The overall accuracy of each machine learning algorithm in predicting the resistance trait, assessed in terms of F1 score (harmonic mean of recall and precision), is shown for each (species group, drug) combination in Figure 2, Figure 3, Figure 4 and Figure 5: (Klebsiella pneumoniae, Doripenem) in Figure 2a, (Escherichia coli and Shigella, Doripenem) in Figure 2b, (Pseudomonas aeruginosa, Imipenem) in Figure 2c, (K. pneumoniae, Meropenem) in Figure 3a, (E. coli and Shigella, Meropenem) in Figure 3b, (Enterobacter, Meropenem) in Figure 3c, (K. pneumoniae, Ertapenem) in Figure 4a, (K. pneumoniae, Imipenem) in Figure 4b, (E. coli and Shigella, Ertapenem) in Figure 4c, (E. coli and Shigella, Imipenem) in Figure 4d, (P. aeruginosa, Meropenem) in Figure 4e, (Enterobacter, Imipenem) in Figure 4f, (Salmonella enterica, Gentamicin) in Figure 5a, (S. enterica, Kanamycin) in Figure 5b, and (S. enterica, Streptomycin) in Figure 5c. Results show that the Intersection set yielded best overall performance.
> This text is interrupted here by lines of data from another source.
-- ==== Sys2Proof/Machine/DmaOps.lean ====
section
/-!
DEFINITION. The software channels 48 to 63 (R217 to R223, R226 to R229, R231 to R236), and the pauses and resumptions of every channel
(R226, R277, R282).
-/
namespace Sys2Proof.Machine

/-! ### The transfer that the registers of a channel hold -/

/-- STATE of a channel. -/
def cState (s : State) (ch : Nat) : Nat := crf s ch DMA_STATUS_STATE
/-- It set; the island's votes follow (R266). -/
def setCState (s : State) (ch v : Nat) : State := dmaVotes (cwf s ch DMA_STATUS_STATE v) (ch / 16)
/-- A software channel. -/
def isSoft (ch : Nat) : Bool := decide (48 ≤ ch) && decide (ch < 64)
/-- A one-bit field of DMA_CTRL. -/
def ctl (s : State) (ch : Nat) (f : Fld) : Bool := crf s ch f == 1
/-- Bit n of a field of four channels in the page's ERR_STATUS. -/
def chanErr (s : State) (ch n : Nat) : State := err s (dmaPage ch) (4 * n + ch % 4)
/-- Bit n of a field of four channels in the page's EVENT_STATUS. -/
def chanEvt (s : State) (ch n : Nat) : State := evt s (dmaPage ch) (4 * n + ch % 4)
/-- BUSY_WR (R219, R228). -/
def busyWr (s : State) (ch : Nat) : State := chanErr s ch 2

/-- The domains that a channel uses: its island, and the banks of its ranges (R277). -/
def chanDoms (s : State) (ch : Nat) : List Nat := (0x58 + ch / 16) :: (chanBanks s ch).map (· + 0x50)
/-- One of them is forced down. -/
def chanForced (s : State) (ch : Nat) : Bool := (chanDoms s ch).any (forcedDown s)
/-- All of them are in P0. -/
def chanLit (s : State) (ch : Nat) : Bool := !(chanDoms s ch).any (domClosed s)

/-- The conditioner setting of a transfer, none when it bypasses: as latched when the transfer set out (R234). -/
def chanCnd (s : State) (ch : Nat) : List Word :=
  if (chanAt s ch).started then (chanAt s ch).cnd else cndLatch s (crf s ch DMA_CTRL_CND)

/-- Bytes at the source for n bytes at the destination; COUNT counts the bytes to write. -/
def srcBytes (ws : List Word) (n : Nat) : Nat :=
  if ws.isEmpty then n else n * fmtSize (cndOf ws).inFmt / fmtSize (cndOf ws).outFmt

/-- The bytes of a frame at the destination: one without a setting (R233). -/
def frameBytes (ws : List Word) : Nat := if ws.isEmpty then 1 else (cndOf ws).chans * fmtSize (cndOf ws).outFmt

/-- The ranges of one side: one range, or one for each plane (R233). -/
def planeRanges (planes : Bool) (ws : List Word) (a n : Nat) : List (Nat × Nat) :=
  if planes then (List.range (cndOf ws).chans).map (fun k => (a + k * (cndOf ws).stride, n / (cndOf ws).chans)) else [(a, n)]

/-- The source ranges of n destination bytes. -/
def srcRanges (s : State) (ch n : Nat) (ws : List Word) : List (Nat × Nat) :=
  planeRanges (!ws.isEmpty && (cndOf ws).layout == 1) ws (cpair s ch 0x40).toNat (srcBytes ws n)

/-- The destination ranges of n bytes. -/
def dstRanges (s : State) (ch n : Nat) (ws : List Word) : List (Nat × Nat) :=
  planeRanges (!ws.isEmpty && (cndOf ws).layout == 2) ws (cpair s ch 0x48).toNat n

/-- An EBM side is malformed (R218): an address bit above 24, or the spill region. -/
def ebmBad (rs : List (Nat × Nat)) : Bool := rs.any (fun r => decide (0x1FC0000 < r.1 + r.2) || decide (0x1FC0000 ≤ r.1))

/-- A fixed side breaks R223. -/
def fixedBad (a n cnd : Nat) : Bool := a % 64 != 0 || n % 64 != 0 || cnd != 0

/-- The transfer of a channel is malformed or refused (R218, R221, R223, R234). A fixed address touches one beat only. -/
def xferBad (s : State) (ch : Nat) : Bool :=
  let k := chanAt s ch
  let n := crf s ch DMA_COUNT_COUNT
  let ws := chanCnd s ch
  let c := cndOf ws
  let touched (fixed : Fld) (rs : List (Nat × Nat)) : List (Nat × Nat) :=
    if ctl s ch fixed then rs.map (fun r => (r.1, min 64 r.2)) else rs
  (k.chain && (match k.desc with | some d => descReserved d | none => false))
    || (ctl s ch DMA_CTRL_SRC_EBM && ebmBad (touched DMA_CTRL_SRC_FIXED (srcRanges s ch n ws)))
    || (ctl s ch DMA_CTRL_DST_EBM && ebmBad (touched DMA_CTRL_DST_FIXED (dstRanges s ch n ws)))
    || (ctl s ch DMA_CTRL_SRC_FIXED && fixedBad (cpair s ch 0x40).toNat n (crf s ch DMA_CTRL_CND))
    || (ctl s ch DMA_CTRL_DST_FIXED && fixedBad (cpair s ch 0x48).toNat n (crf s ch DMA_CTRL_CND))
    || (!ws.isEmpty && cndBad c (c.layout == 2) n (fmtSize c.outFmt) (fmtSize (if c.layout == 1 then c.inFmt else c.outFmt)))

/-! ### Moving bytes -/

/-- Bytes read from EBM for a transfer: a fixed address gives its beat again and again (R223). -/
def ebmSource (s : State) (ch : Nat) (rs : List (Nat × Nat)) : List Byte :=
  if ctl s ch DMA_CTRL_SRC_FIXED then
    rs.flatMap (fun r => (List.range (r.2 / 64)).flatMap (fun _ => memRead s.ebm r.1 64))
  else rs.flatMap (fun r => memRead s.ebm r.1 r.2)

/-- Bytes written to ranges of EBM. -/
def ebmRanges (s : State) : List (Nat × Nat) → List Byte → State
  | [], _ => s
  | r :: rs, d => ebmRanges (ebmWrote { s with ebm := memWrite s.ebm r.1 (d.take r.2) } r.1 (d.take r.2).length) rs (d.drop r.2)

/-- The data of a transfer at its destination: a fixed address takes beat after beat (R222, R223). -/
def putData (s : State) (ch : Nat) (rs : List (Nat × Nat)) (d : List Byte) : State :=
  let rs' := if ctl s ch DMA_CTRL_DST_FIXED then rs.flatMap (fun r => (List.range (r.2 / 64)).map (fun _ => (r.1, 64))) else rs
  if ctl s ch DMA_CTRL_DST_EBM then ebmRanges s rs' d
  else sendData (writeRanges s .mgr rs' d) false (chanTag ch) d

/-- The beats that a write of n bytes at an address makes. -/
def beatsAt (a n : Nat) : Nat := if n == 0 then 0 else (a + n + 63) / 64 - a / 64

/-- BEATS_K of a channel counts beats in units of 1,024. -/
def countBeats (s : State) (ch n : Nat) : State :=
  let k := chanAt s ch
  addF (setChan s ch { k with beats := (k.beats + n) % 1024 }) (dmaPage ch) (cfld ch DMA_FLAGS_SEEN_BEATS_K) ((k.beats + n) / 1024)

/-- The registers of a channel past n destination bytes (R226): a fixed address stays, and planes advance by their share. -/
def advance (s : State) (ch n : Nat) (ws : List Word) : State :=
  let layout := if ws.isEmpty then 0 else (cndOf ws).layout
  let chans := (cndOf ws).chans
  let ds := if layout == 1 then srcBytes ws n / chans else srcBytes ws n
  let dd := if layout == 2 then n / chans else n
  let s1 := if ctl s ch DMA_CTRL_SRC_FIXED then s else cpairW s ch 0x40 (cpair s ch 0x40 + BitVec.ofNat 64 ds)
  let s2 := if ctl s1 ch DMA_CTRL_DST_FIXED then s1 else cpairW s1 ch 0x48 (cpair s1 ch 0x48 + BitVec.ofNat 64 dd)
  cwf s2 ch DMA_COUNT_COUNT (crf s2 ch DMA_COUNT_COUNT - n)

/-- n destination bytes move (R218, R222, R231): `d` holds the bytes that a host source delivers. -/
def moveBytes (s : State) (ch n : Nat) (d : List Byte) (waits : List (BitVec 16)) : State :=
  let ws := (chanAt s ch).cnd
  let src := srcRanges s ch n ws
  let dst := dstRanges s ch n ws
  let srcEbm := ctl s ch DMA_CTRL_SRC_EBM
  let bytes := if srcEbm then ebmSource s ch src else d
  let (out, f) := throughCnd ws bytes
  let s0 := bankDone s (dmaReq ch) (chanBanks s ch)
  let s1 := if ws.isEmpty then s0 else cndFlags s0 ch f
  let s2 := if srcEbm then arbGrants s1 (dmaReq ch) src waits else s1
  let s3 := putData s2 ch dst out
  let s4 := if ctl s ch DMA_CTRL_DST_EBM then arbGrants s3 (dmaReq ch) dst waits else s3
  advance (countBeats s4 ch (dst.foldl (fun m r => m + beatsAt r.1 r.2) 0)) ch n ws

/-- The host bytes of a transfer are those that the command brings. -/
def bytesFit (s : State) (ch n : Nat) (d : List Byte) : Bool :=
  ctl s ch DMA_CTRL_SRC_EBM || d.length == srcBytes (chanAt s ch).cnd n

/-! ### A transfer sets out -/

/-- A channel ends in ERROR (R221). -/
def chanError (s : State) (ch : Nat) : State := setCState (cwf (setBeats s ch .init) ch DMA_STATUS_ERR 1) ch 7

/-- The last descriptor, or a single transfer, has completed: DONE, and IDLE (R220). -/
def chanDone (s : State) (ch : Nat) : State := chanEvt (setCState (cwf (setBeats s ch .init) ch DMA_STATUS_DONE 1) ch 0) ch 0

/-- The beats of the source for n bytes at the destination, rounded outward (R222); a fixed address is read for each beat. -/
def chanTodo (s : State) (ch n : Nat) : List Nat :=
  let rs := srcRanges s ch n (chanAt s ch).cnd
  if ctl s ch DMA_CTRL_SRC_FIXED then rs.flatMap (fun r => List.replicate (r.2 / 64) r.1) else beatAddrs rs

/-- The requests of a software channel's transfer at the banks of its EBM sides (R224, R237). -/
def chanAsks (s : State) (ch : Nat) : State :=
  let n := crf s ch DMA_COUNT_COUNT
  let ws := (chanAt s ch).cnd
  let s1 := if ctl s ch DMA_CTRL_SRC_EBM then bankAsks s (dmaReq ch) (softLevel s ch) true false (srcRanges s ch n ws) else s
  if ctl s ch DMA_CTRL_DST_EBM then bankAsks s1 (dmaReq ch) (softLevel s ch) true true (dstRanges s ch n ws) else s1

/-- A transfer sets out: its banks are asked, and its reads begin (R222, R224). -/
def chanReads (s : State) (ch : Nat) : State :=
  let s1 := chanAsks s ch
  startBeats s1 ch .mgr (chanTodo s1 ch (crf s1 ch DMA_COUNT_COUNT))

/-- A pause takes hold (R226): PAUSED, with its event. -/
def pausedNow (s : State) (ch : Nat) : State :=
  chanEvt (setCState (setBeats s ch { (chanAt s ch).queue with todo := [], outst := 0, staged := 0 }) ch 3) ch 2

/-- A channel that a forced domain pauses (R226, R277, R282). -/
def powerPause (s : State) (ch : Nat) : State :=
  cwf (setChan s ch { chanAt s ch with powerPaused := true }) ch DMA_STATUS_PAUSE_SRC 1

/-! ### The end of a descriptor or a transfer (R219 to R221, R227, R228) -/

/-- The descriptor at DMA_DESC is read (R219, R220). Its dwords come with the command that answers the read (assumption 117). -/
def fetchDesc (s : State) (ch : Nat) : State :=
  setCState (readBeats (setChan s ch { chanAt s ch with unread := false })
    (chanTag ch) .mgr [((cpair s ch 0x5C).toNat / 32 * 32, 32)]) ch 1

/-- A chain goes to the descriptor at DMA_DESC: a channel that PAUSE holds, or whose island is forced down, pauses without reading it
(R229, R282). -/
def nextDesc (s : State) (ch : Nat) : State :=
  let s1 := setChan s ch { chanAt s ch with chain := true, desc := none, unread := true, started := false }
  if ctl s ch DMA_CTRL_PAUSE then pausedNow (cwf s1 ch DMA_STATUS_PAUSE_SRC 0) ch
  else if forcedDown s (0x58 + ch / 16) then pausedNow (powerPause s1 ch) ch
  else fetchDesc s1 ch

/-- A pacing event reaches a channel (R228); `run` runs the transfer that it lets start. -/
def paceWith (run : State → Nat → State) (s : State) (ch : Nat) : State :=
  let st := cState s ch
  let n := crf s ch DMA_STATUS_PACE_PENDING
  if st == 0 || st == 7 then s
  else if st == 4 then run s ch
  else if n == 255 then chanErr s ch 3
  else cwf s ch DMA_STATUS_PACE_PENDING (n + 1)

/-- A descriptor completion paces the channels that name its channel (R228). -/
def paceFrom (run : State → Nat → State) (s : State) (ch : Nat) : State :=
  each ((List.range 16).map (· + 48)) s (fun s k =>
    if k != ch && crf s k DMA_PACE_SRC == 2 && crf s k DMA_PACE_CHAN == ch then paceWith run s k else s)
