/-- A write of a high half with the low half held for it, or alone (R8). -/
def writeHalves (s : State) (page off : Nat) (v : Word) : State :=
  match look s.lowHeld (adr page (off - 4)) with
  | some lo => writeFields (writeFields { s with lowHeld := tabDel s.lowHeld (adr page (off - 4)) } page (off - 4) lo) page off v
  | none => writeFields s page off v

/-- A write of a plain register of a page, with the halves of R8. -/
def plainWrite (s : State) (page off : Nat) (v : Word) : State :=
  if isLowHalf page off then { s with lowHeld := put s.lowHeld (adr page off) v }
  else if isHighHalf page off then writeHalves s page off v
  else writeFields s page off v

/-- A write of AON_ALARM arms the alarm in software's name (R275). -/
def alarmWrite (s : State) (off : Nat) (v : Word) : State :=
  let s1 := plainWrite s pAon off v
  if off == 0x04C then { s1 with pwr := { s1.pwr with armedBy := 1 } } else s1

/-- TEN_INST_QUOTA of the selected instance, a covered field (R91). -/
def quotaWrite (s : State) (v : Word) : State :=
  let n := selInst s
  let q := v &&& 0xFFFFF7FF
  if locked s pTen then (if (instAt s n).quota == q then s else incF s pTen PAGE_LOCK_BLOCKED)
  else setInst s n { instAt s n with quota := q }

/-- TEN_MBX_IN of the selected instance, MBX_BUSY while it is full (R244). -/
def mbxInWrite (s : State) (k : Nat) (v : Word) : State :=
  let n := selInst s
  let i := instAt s n
  if i.inFull then err s pTen 4 else setInst s n { i with mbxIn := i.mbxIn.set k v }

/-- A write of a register of page 0x28 from 0x080 on. -/
def tenWrite (s : State) (off : Nat) (v : Word) : State :=
  if off == 0x080 then wr s (adr pTen 0x080) (v &&& 0x3FF)
  else if off == 0x088 then quotaWrite s v
  else if off == 0x090 then mbxDb s v
  else if 0x0C0 ≤ off ∧ off < 0x100 then mbxInWrite s ((off - 0x0C0) / 4) v
  else writeFields s pTen off v

/-- A write of a register of a block (R100). -/
def blockWrite (s : State) (src : Src) (page off : Nat) (v : Word) : State :=
  match blockOf page with
  | some .mgt =>
    if off == 0x04C then modeWrite s src (bits v 0 3)
    else if off == 0x05C then (if bit v 0 then resetGo s src else s)
    else plainWrite s page off v
  | some .pwr =>
    if off == 0x040 then pwrChip s v
    else if off == 0x044 then { s with pwr := { s.pwr with sel := bits v 0 8 } }
    else if off == 0x04C then domCmd s v
    else plainWrite s page off v
  | some .aon =>
    if off == 0x050 then alarmCtrl s v
    else if off == 0x05C then forceWrite s v
    else alarmWrite s off v
  | some .ring => if off == 0x044 then ringControl s v else plainWrite s page off v
  | some .sbd => if off == 0x040 then sbdControl s v else if off == 0x048 then sbdTx s v else plainWrite s page off v
  | some .nvm =>
    if off == 0x058 then revoke s v else if off == 0x05C then updCtrl s v else if off == 0x068 then updData s v
    else plainWrite s page off v
  | some .flt => if off == 0x044 then freezeWrite s v else if off == 0x048 then retire s v else plainWrite s page off v
  | some .pln =>
    if (off == 0x050 || off == 0x054) && mode s != 0 then s
    else if off == 0x040 then noteHorizon (plainWrite s page off v)
    else plainWrite s page off v
  | some .arb => if off == 0x050 then (if bit v 0 then { s with arb := [] } else s) else plainWrite s page off v
  | some .dma => if off < 0x140 && (page < 0x1C || (regDesc page off).isSome) then dmaWrite s src page off v (fun s => plainWrite s page off v) else s
  | some .le => if page == pLe && off == 0x080 then invalGo s v else plainWrite s page off v
  | some .ten => if page == pTen && decide (0x080 ≤ off) then tenWrite s off v else plainWrite s page off v
  | _ => plainWrite s page off v

/-- A write of a register, reserved offsets included (R9). -/
def serveWrite (s : State) (src : Src) (page off : Nat) (v : Word) : State :=
  if off < 0x040 then headerWrite s src page off v else blockWrite s src page off v

/-- The effect of an access that passes the gate, with its answer. -/
def serveOp (s : State) (src : Src) (page off : Nat) (op : Op) : State :=
  match op with
  | .read => let r := serveRead s page off; answer r.1 src r.2
  | .write v => serveWrite s src page off v

/-- An access to a page (R96 to R101). -/
def access (s : State) (src : Src) (page off : Nat) (op : Op) : State :=
  gated s src page off op (fun s => serveOp s src page off op)

end Sys2Proof.Machine
end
The overall accuracy generated by a best performing machine learning classifier was highest with Intersection set for all species group and drug combinations, except for (E. coli and Shigella, Imipenem) where the best performing DT classifier generated equivalent overall accuracy for All set and Intersection set and for (S. enterica, drug) where All set yielded the best performance (overall accuracy for both All set and Intersection set were over 90%). Performance assessment results for (species group, drug) combinations using other metrics, namely, precision, recall, AU ROC, AUPR, and Loo CV are summarized in the Supplementary Figures S1–S5, (Supplementary Figure S1a–d for (K. pneumoniae, drug), Supplementary Figure S2a–d for (E. coli and Shigella, drug), Supplementary Figure S3a,b for (P. aeruginosa, drug), Supplementary Figure S4a,b for (Enterobacter, drug), and Supplementary Figure S5a–c for (S. enterica, drug)). Assessment based on other metrics (AU ROC, AUPR) or variants of cross-validation (10-fold, Loo) showed similar trends, with Intersection set yielding best performance, with close to, or higher than 90% overall accuracy by optimal classifiers, in most instances.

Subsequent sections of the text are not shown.